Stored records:
►

-- ==== Sys2Proof/Machine/Special.lean ====
section
/-!
DEFINITION. MOV to and from the control, debug and test registers (41_mov_special.md R200 to R213): always 32 bits, privilege
check first, six flags undefined afterwards.
-/

namespace Sys2Proof.Machine

/-- `PrivCheck` of R201. -/
def privCheck (s : State) : Except Stop Unit :=
  match s.mode with
  | .v86 => raise (.gp 0#16)
  | .prot => if s.cpl ≠ 0#2 then raise (.gp 0#16) else .ok ()
  | .real => .ok ()

/-- The value a read gives: the cell in the defined bits, a draw in the reserved ones (R34, U6; log 8). -/
def withReserved (defined cell draw : Word) : Word := (cell &&& defined) ||| (draw &&& ~~~defined)

/-! ### Control registers (R34) -/

/-- `cr[n]` (R34). -/
def State.ctrl (s : State) : CtrlReg → Word
  | .cr0 => s.cr0 | .cr2 => s.cr2 | .cr3 => s.cr3

/-- `cr[n] <- v` (R34): from the next instruction on, CR0.PE and CR0.PG govern mode and translation (R212, R38; log 12). -/
def State.setCtrl (s : State) (c : CtrlReg) (v : Word) : State :=
  match c with
  | .cr0 => { s with cr0 := v } | .cr2 => { s with cr2 := v } | .cr3 => { s with cr3 := v }

/-- The bits that are not reserved: CR0 bits 31 and 4:0, all of CR2, CR3 bits 31:12 (R34, U6). -/
def ctrlDefined : CtrlReg → Word
  | .cr0 => 0x8000001F#32 | .cr2 => 0xFFFFFFFF#32 | .cr3 => 0xFFFFF000#32

/-! ### Debug registers (R35) -/

/-- `dr[0]` to `dr[3]` (R35). -/
def State.breakAddr (s : State) : BreakReg → Word
  | .dr0 => s.dr0 | .dr1 => s.dr1 | .dr2 => s.dr2 | .dr3 => s.dr3

/-- `dr[0]` to `dr[3] <- v` (R35). -/
def State.setBreakAddr (s : State) (k : BreakReg) (v : Word) : State :=
  match k with
  | .dr0 => { s with dr0 := v } | .dr1 => { s with dr1 := v } | .dr2 => { s with dr2 := v } | .dr3 => { s with dr3 := v }

/-- `dr[6]`, `dr[7]` (R35). -/
def State.debug (s : State) : DebugReg → Word
  | .dr6 => s.dr6 | .dr7 => s.dr7

/-- `dr[6]`, `dr[7] <- v` (R35). -/
def State.setDebug (s : State) (k : DebugReg) (v : Word) : State :=
  match k with
  | .dr6 => { s with dr6 := v } | .dr7 => { s with dr7 := v }

/-- The bits that are not reserved: DR6 bits 15, 14, 13 and 3:0; all of DR7 but bits 15, 14, 12, 11, 10 (R35, U6). -/
def debugDefined : DebugReg → Word
  | .dr6 => 0x0000E00F#32 | .dr7 => 0xFFFF23FF#32

/-- The write would enable a breakpoint: DR7 with any of bits 7:0 set (R212, R320). -/
def armsBreakpoint (k : DebugReg) (v : Word) : Bool := k == .dr7 && v.extractLsb' 0 8 != 0#8

/-! ### Test registers (R36) -/

/-- `tr[6]`, `tr[7]` (R36). -/
def State.test (s : State) : TestReg → Word
  | .tr6 => s.tr6 | .tr7 => s.tr7

/-- `tr[6]`, `tr[7] <- v` (R36). A write of TR6 also runs a TLB test command on the hardware, so that every later read of
TR6 and TR7 is a draw (R212, U7; log 9). -/
def State.setTest (s : State) (t : TestReg) (v : Word) : State :=
  match t with
  | .tr6 => { s with tr6 := v, tlbTested := true } | .tr7 => { s with tr7 := v }

/-- The bits that are not reserved: TR6 bits 31:5 and 0; TR7 bits 31:12 and 4:2 (R36, U6). -/
def testDefined : TestReg → Word
  | .tr6 => 0xFFFFFFE1#32 | .tr7 => 0xFFFFF01C#32

/-- What a read of TR6 or TR7 gives (R209, R212, U6, U7). -/
def testRead (s : State) (t : TestReg) : Word :=
  if s.tlbTested then Config.anyWord s.draws else withReserved (testDefined t) (s.test t) (Config.anyWord s.draws)

/-- `x[r] <- v` where `v` used the draw of number `draws` (section 4.3 of 00_scope; log 7). -/
def State.setRegDrawn (s : State) (r : Reg) (v : Word) : State :=
  { s with regs := s.regs.set r v, draws := s.draws + 1 }

/-! ### The eight rows -/

/-- MOV r32,CR0/CR2/CR3 (R203). -/
def execMovR32Cr (a : Attr) (dst : Reg) (src : CtrlReg) (s : State) : Host.Outcome State Fault Refusal :=
  retire (.movR32Cr a dst src) s do
    privCheck s
    .ok (undefFlags6 (s.setRegDrawn dst (withReserved (ctrlDefined src) (s.ctrl src) (Config.anyWord s.draws))))

/-- MOV CR0/CR2/CR3,r32 (R204, R212). -/
def execMovCrR32 (a : Attr) (dst : CtrlReg) (src : Reg) (s : State) : Host.Outcome State Fault Refusal :=
  retire (.movCrR32 a dst src) s do
    privCheck s
    .ok (undefFlags6 (s.setCtrl dst (s.regs.get src)))

/-- MOV r32,DR0 -- 3 (R205). -/
def execMovR32Dr03 (a : Attr) (dst : Reg) (src : BreakReg) (s : State) : Host.Outcome State Fault Refusal :=
  retire (.movR32Dr03 a dst src) s do
    privCheck s
    .ok (undefFlags6 (s.setReg dst (s.breakAddr src)))

/-- MOV r32,DR6/DR7 (R206). -/
def execMovR32Dr67 (a : Attr) (dst : Reg) (src : DebugReg) (s : State) : Host.Outcome State Fault Refusal :=
  retire (.movR32Dr67 a dst src) s do
    privCheck s
    .ok (undefFlags6 (s.setRegDrawn dst (withReserved (debugDefined src) (s.debug src) (Config.anyWord s.draws))))

/-- MOV DR0 -- 3,r32 (R207). -/
def execMovDr03R32 (a : Attr) (dst : BreakReg) (src : Reg) (s : State) : Host.Outcome State Fault Refusal :=
  retire (.movDr03R32 a dst src) s do
    privCheck s
    .ok (undefFlags6 (s.setBreakAddr dst (s.regs.get src)))

/-- MOV DR6/DR7,r32 (R208): a write of DR7 that enables a breakpoint is refused (R212). -/
def execMovDr67R32 (a : Attr) (dst : DebugReg) (src : Reg) (s : State) : Host.Outcome State Fault Refusal :=
  retire (.movDr67R32 a dst src) s do
    privCheck s
    if armsBreakpoint dst (s.regs.get src) then .error (.refuse .breakpointEnable)
    else .ok (undefFlags6 (s.setDebug dst (s.regs.get src)))

/-- MOV r32,TR6/TR7 (R209). -/
def execMovR32Tr (a : Attr) (dst : Reg) (src : TestReg) (s : State) : Host.Outcome State Fault Refusal :=
  retire (.movR32Tr a dst src) s do
    privCheck s
    .ok (undefFlags6 (s.setRegDrawn dst (testRead s src)))

/-- MOV TR6/TR7,r32 (R210): a write of TR6 with CR0.PG = 1 is refused (R212). -/
def execMovTrR32 (a : Attr) (dst : TestReg) (src : Reg) (s : State) : Host.Outcome State Fault Refusal :=
  retire (.movTrR32 a dst src) s do
    privCheck s
    if (dst == .tr6 && s.pg) = true then .error (.refuse .tlbCommandWithPaging)
    else .ok (undefFlags6 (s.setTest dst (s.regs.get src)))

end Sys2Proof.Machine
end

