-- ==== Sys2Proof/Tests/Slice0.lean ====
section
/-!
SUPPORT. The model's own tests: ill-formed terms that `Instr.wellFormed` refuses, the decoding of every constructor from a word
written out from its encoding, single steps with the results of 95_test_vectors.md (derived there by hand from the rules), and
for every obligation with hypotheses a state and operands that meet them.
-/

namespace Sys2Proof.Tests

open Sys2Proof Sys2Proof.Machine

/-- 16-bit operand and address size, no override. -/
abbrev a16 : Attr := ⟨.w16, .w16, none⟩
/-- 32-bit operand and address size, no override. -/
abbrev a32 : Attr := ⟨.w32, .w32, none⟩
/-- 32-bit operands, 16-bit addresses. -/
abbrev a3216 : Attr := ⟨.w32, .w16, none⟩
/-- 16-bit operands, 32-bit addresses. -/
abbrev a1632 : Attr := ⟨.w16, .w32, none⟩

/-! ### WellFormed: each check refuses an ill-formed term -/

/-- The operand size of the row (R125). -/
theorem test_wf_opsize : Instr.wellFormed (.movRm16R16 a32 (.reg .eax) .ebx) = false := by decide
/-- The operand size of the row: MOVZX r32,r/m16 has none of 16 bits (R274). -/
theorem test_wf_opsize_word_source : Instr.wellFormed (.movzxR32Rm16 a16 .eax (.reg .ecx)) = false := by decide
/-- A 16-bit addressing form in an instruction with 32-bit addresses (R102). -/
theorem test_wf_address_size : Instr.wellFormed (.movR8Rm8 a32 .al (.mem (.based16 .bx .none))) = false := by decide
/-- A 32-bit addressing form in an instruction with 16-bit addresses (R102). -/
theorem test_wf_address_size_32 : Instr.wellFormed (.movR8Rm8 a16 .al (.mem (.direct32 0#32))) = false := by decide
/-- [BP] has no form without a displacement (R108). -/
theorem test_wf_bp : Instr.wellFormed (.mulRm8 a16 (.mem (.based16 .bp .none))) = false := by decide
/-- [EBP] has no form without a displacement (R109). -/
theorem test_wf_ebp : Instr.wellFormed (.mulRm32 a32 (.mem (.based32 .ebp .none))) = false := by decide
/-- ESP as a base needs a SIB byte (R109, R110). -/
theorem test_wf_esp_base : Instr.wellFormed (.mulRm32 a32 (.mem (.based32 .esp .none))) = false := by decide
/-- ESP is no index register (R110). -/
theorem test_wf_esp_index : Instr.wellFormed (.mulRm32 a32 (.mem (.scaled 1#2 (some .esp) .eax .none))) = false := by decide
/-- No index and a scale that is not 00 (R110, D27; T305). -/
theorem test_wf_scale : Instr.wellFormed (.movR32Rm32 a32 .eax (.mem (.scaled 1#2 none .eax .none))) = false := by decide
/-- The same with no base register (R110). -/
theorem test_wf_scale_no_base : Instr.wellFormed (.movR32Rm32 a32 .eax (.mem (.scaledNoBase 2#2 none 0#32))) = false := by decide
/-- A SIB base of EBP needs a displacement (R110). -/
theorem test_wf_sib_ebp : Instr.wellFormed (.movR32Rm32 a32 .eax (.mem (.scaled 0#2 (some .ecx) .ebp .none))) = false := by decide
/-- A 16-bit `moffs` offset has two bytes (R113). -/
theorem test_wf_moffs : Instr.wellFormed (.movAlMoffs8 a16 0x10000#32) = false := by decide
/-- A well-formed term of the longest instruction (T21). -/
theorem test_wf_accepts : Instr.wellFormed (.movRm32Imm32 ⟨.w32, .w32, some .cs⟩
    (.mem (.scaled 2#2 (some .ecx) .eax (.d32 0x11223344#32))) 0x12345678#32) = true := by decide

/-! ### Decoding: a word of every constructor, written out from the encoding tables of 30_encoding.md (R104 to R117) -/

/-- 88 /r: 11 011 000 (T30). -/
theorem test_decode_movRm8R8 : decode .w16 [0x88#8, 0b11011000#8] = .ok (.movRm8R8 a16 (.reg .al) .bl, 2) := by decide
/-- 89 /r: 11 011 000 (T1). -/
theorem test_decode_movRm16R16 : decode .w16 [0x89#8, 0b11011000#8] = .ok (.movRm16R16 a16 (.reg .eax) .ebx, 2) := by decide
/-- 89 /r: 00 011 000, [EAX] (T70). -/
theorem test_decode_movRm32R32 : decode .w32 [0x89#8, 0b00011000#8]
    = .ok (.movRm32R32 a32 (.mem (.based32 .eax .none)) .ebx, 2) := by decide
/-- 8A /r: 00 100 100, SIB 00 001 011 (T80). -/
theorem test_decode_movR8Rm8 : decode .w32 [0x8A#8, 0b00100100#8, 0b00001011#8]
    = .ok (.movR8Rm8 a32 .ah (.mem (.scaled 0#2 (some .ecx) .ebx .none)), 3) := by decide
/-- 8B /r: 01 000 110, disp8 (T9). -/
theorem test_decode_movR16Rm16 : decode .w16 [0x8B#8, 0b01000110#8, 0xFE#8]
    = .ok (.movR16Rm16 a16 .eax (.mem (.based16 .bp (.d8 0xFE#8))), 3) := by decide
/-- 8B /r: 01 011 100, SIB 10 111 110, disp8 (T13). -/
theorem test_decode_movR32Rm32 : decode .w32 [0x8B#8, 0b01011100#8, 0b10111110#8, 0x08#8]
    = .ok (.movR32Rm32 a32 .ebx (.mem (.scaled 2#2 (some .edi) .esi (.d8 0x08#8))), 4) := by decide
/-- 8C /r: 11 001 000 (T91). -/
theorem test_decode_movRm16Sreg : decode .w16 [0x8C#8, 0b11001000#8] = .ok (.movRm16Sreg a16 (.reg .eax) .cs, 2) := by decide
/-- 8E /r: 11 100 000 (T125's FS). -/
theorem test_decode_movSregRm16 : decode .w32 [0x8E#8, 0b11100000#8] = .ok (.movSregRm16 a32 .fs (.reg .eax), 2) := by decide
/-- A0 with a 4-byte offset and FS (T19). -/
theorem test_decode_movAlMoffs8 : decode .w32 [0x64#8, 0xA0#8, 0x78#8, 0x56#8, 0x34#8, 0x12#8]
    = .ok (.movAlMoffs8 ⟨.w32, .w32, some .fs⟩ 0x12345678#32, 6) := by decide
/-- A1 with a 2-byte offset (T5). -/
theorem test_decode_movAxMoffs16 : decode .w16 [0xA1#8, 0x00#8, 0x20#8] = .ok (.movAxMoffs16 a16 0x2000#32, 3) := by decide
/-- 66 A1: the offset still has 2 bytes (T6). -/
theorem test_decode_movEaxMoffs32 : decode .w16 [0x66#8, 0xA1#8, 0x00#8, 0x20#8]
    = .ok (.movEaxMoffs32 a3216 0x2000#32, 4) := by decide
/-- A2 (T47). -/
theorem test_decode_movMoffs8Al : decode .w16 [0xA2#8, 0x00#8, 0x20#8] = .ok (.movMoffs8Al a16 0x2000#32, 3) := by decide
/-- A3 (T48). -/
theorem test_decode_movMoffs16Ax : decode .w16 [0xA3#8, 0x00#8, 0x20#8] = .ok (.movMoffs16Ax a16 0x2000#32, 3) := by decide
/-- A3 (P3, step 10). -/
theorem test_decode_movMoffs32Eax : decode .w32 [0xA3#8, 0x10#8, 0x10#8, 0x00#8, 0x00#8]
    = .ok (.movMoffs32Eax a32 0x1010#32, 5) := by decide
/-- B0 + 100: AH (T55). -/
theorem test_decode_movReg8Imm8 : decode .w16 [0b10110100#8, 0x7F#8] = .ok (.movReg8Imm8 a16 .ah 0x7F#8, 2) := by decide
/-- B8 + 011: BX (T57). -/
theorem test_decode_movReg16Imm16 : decode .w16 [0b10111011#8, 0x34#8, 0x12#8]
    = .ok (.movReg16Imm16 a16 .ebx 0x1234#16, 3) := by decide
/-- B8 + 111: EDI (T60). -/
theorem test_decode_movReg32Imm32 : decode .w32 [0b10111111#8, 0x78#8, 0x56#8, 0x34#8, 0x12#8]
    = .ok (.movReg32Imm32 a32 .edi 0x12345678#32, 5) := by decide
/-- C6 /0: 00 000 110, disp16 before the immediate (T20). -/
theorem test_decode_movRm8Imm8 : decode .w16 [0xC6#8, 0b00000110#8, 0x00#8, 0x20#8, 0x55#8]
    = .ok (.movRm8Imm8 a16 (.mem (.direct16 0x2000#16)) 0x55#8, 5) := by decide
/-- C7 /0: 01 000 111, disp8 (T66). -/
theorem test_decode_movRm16Imm16 : decode .w16 [0xC7#8, 0b01000111#8, 0x02#8, 0x34#8, 0x12#8]
    = .ok (.movRm16Imm16 a16 (.mem (.based16 .bx (.d8 0x02#8))) 0x1234#16, 5) := by decide
/-- C7 /0 with three prefixes, SIB 10 001 000 and disp32: 14 bytes (T21). -/
theorem test_decode_movRm32Imm32 : decode .w16 [0x66#8, 0x67#8, 0x2E#8, 0xC7#8, 0b10000100#8, 0b10001000#8, 0x44#8, 0x33#8,
      0x22#8, 0x11#8, 0x78#8, 0x56#8, 0x34#8, 0x12#8]
    = .ok (.movRm32Imm32 ⟨.w32, .w32, some .cs⟩ (.mem (.scaled 2#2 (some .ecx) .eax (.d32 0x11223344#32))) 0x12345678#32, 14) :=
  by decide
/-- 0F 20 /r: 11 010 001 (T173). -/
theorem test_decode_movR32Cr : decode .w16 [0x0F#8, 0x20#8, 0b11010001#8] = .ok (.movR32Cr a16 .ecx .cr2, 3) := by decide
/-- 0F 22 /r: 11 011 000 (T183). -/
theorem test_decode_movCrR32 : decode .w32 [0x0F#8, 0x22#8, 0b11011000#8] = .ok (.movCrR32 a32 .cr3 .eax, 3) := by decide
/-- 0F 21 /r: 11 001 010 (T175). -/
theorem test_decode_movR32Dr03 : decode .w16 [0x0F#8, 0x21#8, 0b11001010#8] = .ok (.movR32Dr03 a16 .edx .dr1, 3) := by decide
/-- 0F 21 /r: 11 111 000 (T177). -/
theorem test_decode_movR32Dr67 : decode .w32 [0x0F#8, 0x21#8, 0b11111000#8] = .ok (.movR32Dr67 a32 .eax .dr7, 3) := by decide
/-- 0F 23 /r: 11 001 011 (T174). -/
theorem test_decode_movDr03R32 : decode .w16 [0x0F#8, 0x23#8, 0b11001011#8] = .ok (.movDr03R32 a16 .dr1 .ebx, 3) := by decide
/-- 0F 23 /r: 11 110 000 (T178). -/
theorem test_decode_movDr67R32 : decode .w32 [0x0F#8, 0x23#8, 0b11110000#8] = .ok (.movDr67R32 a32 .dr6 .eax, 3) := by decide
/-- 0F 24 /r: 11 110 000 (T182). -/
theorem test_decode_movR32Tr : decode .w32 [0x0F#8, 0x24#8, 0b11110000#8] = .ok (.movR32Tr a32 .eax .tr6, 3) := by decide
/-- 0F 26 /r: 11 111 001 (T181). -/
theorem test_decode_movTrR32 : decode .w32 [0x0F#8, 0x26#8, 0b11111001#8] = .ok (.movTrR32 a32 .tr7 .ecx, 3) := by decide
/-- A4 with the ES override (T208). -/
theorem test_decode_movs8 : decode .w16 [0x26#8, 0xA4#8] = .ok (.movs8 ⟨.w16, .w16, some .es⟩, 2) := by decide
/-- A5 (T202). -/
theorem test_decode_movs16 : decode .w16 [0xA5#8] = .ok (.movs16 a16, 1) := by decide
/-- A5 with 32-bit operands (T203). -/
theorem test_decode_movs32 : decode .w16 [0x66#8, 0xA5#8] = .ok (.movs32 a3216, 2) := by decide
/-- F3 A4 after 67 (T221). -/
theorem test_decode_repMovs8 : decode .w32 [0x67#8, 0xF3#8, 0xA4#8] = .ok (.repMovs8 ⟨.w32, .w16, none⟩, 3) := by decide
/-- F3 66 A5 and 66 F3 A5: the prefixes in any order (T23). -/
theorem test_decode_repMovs16 : decode .w32 [0xF3#8, 0x66#8, 0xA5#8] = .ok (.repMovs16 a1632, 3)
    ∧ decode .w32 [0x66#8, 0xF3#8, 0xA5#8] = .ok (.repMovs16 a1632, 3) := by decide
/-- F3 A5 with 32-bit operands (T220). -/
theorem test_decode_repMovs32 : decode .w32 [0xF3#8, 0xA5#8] = .ok (.repMovs32 a32, 2) := by decide
/-- 0F BE /r: 11 000 100, AH (T232). -/
theorem test_decode_movsxR16Rm8 : decode .w16 [0x0F#8, 0xBE#8, 0b11000100#8]
    = .ok (.movsxR16Rm8 a16 .eax (.reg .ah), 3) := by decide
/-- 66 0F BE /r: 00 000 100, [SI] (T250). -/
theorem test_decode_movsxR32Rm8 : decode .w16 [0x66#8, 0x0F#8, 0xBE#8, 0b00000100#8]
    = .ok (.movsxR32Rm8 a3216 .eax (.mem (.based16 .si .none)), 4) := by decide
/-- 0F BF /r: 11 000 001 (T242). -/
theorem test_decode_movsxR32Rm16 : decode .w32 [0x0F#8, 0xBF#8, 0b11000001#8]
    = .ok (.movsxR32Rm16 a32 .eax (.reg .ecx), 3) := by decide
/-- 0F B6 /r: 00 000 110, disp16 (T251). -/
theorem test_decode_movzxR16Rm8 : decode .w16 [0x0F#8, 0xB6#8, 0b00000110#8, 0xFF#8, 0xFF#8]
    = .ok (.movzxR16Rm8 a16 .eax (.mem (.direct16 0xFFFF#16)), 5) := by decide
/-- 0F B6 /r: 11 000 011 (T239). -/
theorem test_decode_movzxR32Rm8 : decode .w32 [0x0F#8, 0xB6#8, 0b11000011#8]
    = .ok (.movzxR32Rm8 a32 .eax (.reg .bl), 3) := by decide
/-- 0F B7 /r: 11 000 001 (T245). -/
theorem test_decode_movzxR32Rm16 : decode .w32 [0x0F#8, 0xB7#8, 0b11000001#8]
    = .ok (.movzxR32Rm16 a32 .eax (.reg .ecx), 3) := by decide
/-- F6 /4: 00 100 101, disp32 (T290). -/
theorem test_decode_mulRm8 : decode .w32 [0xF6#8, 0b00100101#8, 0x00#8, 0x10#8, 0x00#8, 0x00#8]
    = .ok (.mulRm8 a32 (.mem (.direct32 0x1000#32)), 6) := by decide
/-- F7 /4: 11 100 011 (T271). -/
theorem test_decode_mulRm16 : decode .w16 [0xF7#8, 0b11100011#8] = .ok (.mulRm16 a16 (.reg .ebx), 2) := by decide
/-- F7 /4: 00 100 000, [EAX] (T289). -/
theorem test_decode_mulRm32 : decode .w32 [0xF7#8, 0b00100000#8] = .ok (.mulRm32 a32 (.mem (.based32 .eax .none)), 2) := by decide
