-- ==== Sys2Proof/Syntax/Operand.lean ====
section
/-!
DEFINITION. The vocabulary of the opcode table: addressing modes, mnemonics, descriptors, and the operand forms an
instruction carries (`30_encoding.md` R81 to R86).
-/

namespace Sys2Proof

/-- The 13 addressing-mode tags (R81). -/
inductive Mode where
  | imp | acc | imm | zp | zpx | zpy | izx | izy | rel | abs | abx | aby | ind
  deriving DecidableEq, Repr

/-- The length of an instruction, by its addressing mode (R80, R81). -/
def Mode.size : Mode → Nat
  | .imp | .acc => 1
  | .imm | .zp | .zpx | .zpy | .izx | .izy | .rel => 2
  | .abs | .abx | .aby | .ind => 3

/-- The mnemonics of the opcode table: the 56 documented ones and `ILL` (R84). -/
inductive Mnemonic where
  | ADC | AND | ASL | BCC | BCS | BEQ | BIT | BMI | BNE | BPL | BRK | BVC | BVS | CLC | CLD | CLI | CLV | CMP | CPX
  | CPY | DEC | DEX | DEY | EOR | ILL | INC | INX | INY | JMP | JSR | LDA | LDX | LDY | LSR | NOP | ORA | PHA | PHP
  | PLA | PLP | ROL | ROR | RTI | RTS | SBC | SEC | SED | SEI | STA | STX | STY | TAX | TAY | TSX | TXA | TXS | TYA
  deriving DecidableEq, Repr

/-- An opcode's descriptor (R86). Its size is its mode's (`Desc.size`); the source's `mode-tag` field has no meaning
in the spec and is not modelled (D42). -/
structure Desc where
  mnemonic : Mnemonic
  mode : Mode
  /-- Base cycles (R123). -/
  base : Nat
  /-- 1 where a page cross costs a cycle, else 0 (R121). -/
  pageCrossExtra : Nat
  deriving DecidableEq, Repr

/-- The instruction's length in bytes (R80, R86). -/
def Desc.size (d : Desc) : Nat := d.mode.size

/-- An operand in memory, with its operand bytes (R83); its effective address is `Machine.resolve`. -/
inductive MemOp where
  | zp (z : Byte)
  | zpx (z : Byte)
  | zpy (z : Byte)
  | abs (a : Addr)
  | abx (a : Addr)
  | aby (a : Addr)
  | izx (z : Byte)
  | izy (z : Byte)
  deriving DecidableEq, Repr

/-- The source of a read-class instruction (R118): the immediate byte (R107) or a memory operand. -/
inductive Src where
  | imm (n : Byte)
  | mem (m : MemOp)
  deriving DecidableEq, Repr

/-- What a shift or rotate reads and writes: A (R106) or a memory operand. -/
inductive Place where
  | acc
  | mem (m : MemOp)
  deriving DecidableEq, Repr

/-- The target of JMP: the operand itself (R111) or the word a pointer in memory points to (R114). -/
inductive Target where
  | abs (a : Addr)
  | ind (ptr : Addr)
  deriving DecidableEq, Repr

/-- The addressing mode of a memory operand. -/
def MemOp.mode : MemOp → Mode
  | .zp _ => .zp
  | .zpx _ => .zpx
  | .zpy _ => .zpy
  | .abs _ => .abs
  | .abx _ => .abx
  | .aby _ => .aby
  | .izx _ => .izx
  | .izy _ => .izy

/-- The addressing mode of a source. -/
def Src.mode : Src → Mode
  | .imm _ => .imm
  | .mem m => m.mode

/-- The addressing mode of a shift's operand. -/
def Place.mode : Place → Mode
  | .acc => .acc
  | .mem m => m.mode

/-- The addressing mode of a jump's target. -/
def Target.mode : Target → Mode
  | .abs _ => .abs
  | .ind _ => .ind

end Sys2Proof
end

◄

Looking at the data above, write out exactly the lines that start at the one containing "[EAX] (T70). -/" and end at the one containing "theorem test_decode_movR16Rm16 : decode"; include both and nothing beyond.

= Written solution =
/-- 89 /r: 00 011 000, [EAX] (T70). -/
theorem test_decode_movRm32R32 : decode .w32 [0x89#8, 0b00011000#8]
    = .ok (.movRm32R32 a32 (.mem (.based32 .eax .none)) .ebx, 2) := by decide
/-- 8A /r: 00 100 100, SIB 00 001 011 (T80). -/
theorem test_decode_movR8Rm8 : decode .w32 [0x8A#8, 0b00100100#8, 0b00001011#8]
    = .ok (.movR8Rm8 a32 .ah (.mem (.scaled 0#2 (some .ecx) .ebx .none)), 3) := by decide
/-- 8B /r: 01 000 110, disp8 (T9). -/
theorem test_decode_movR16Rm16 : decode .w16 [0x8B#8, 0b01000110#8, 0xFE#8]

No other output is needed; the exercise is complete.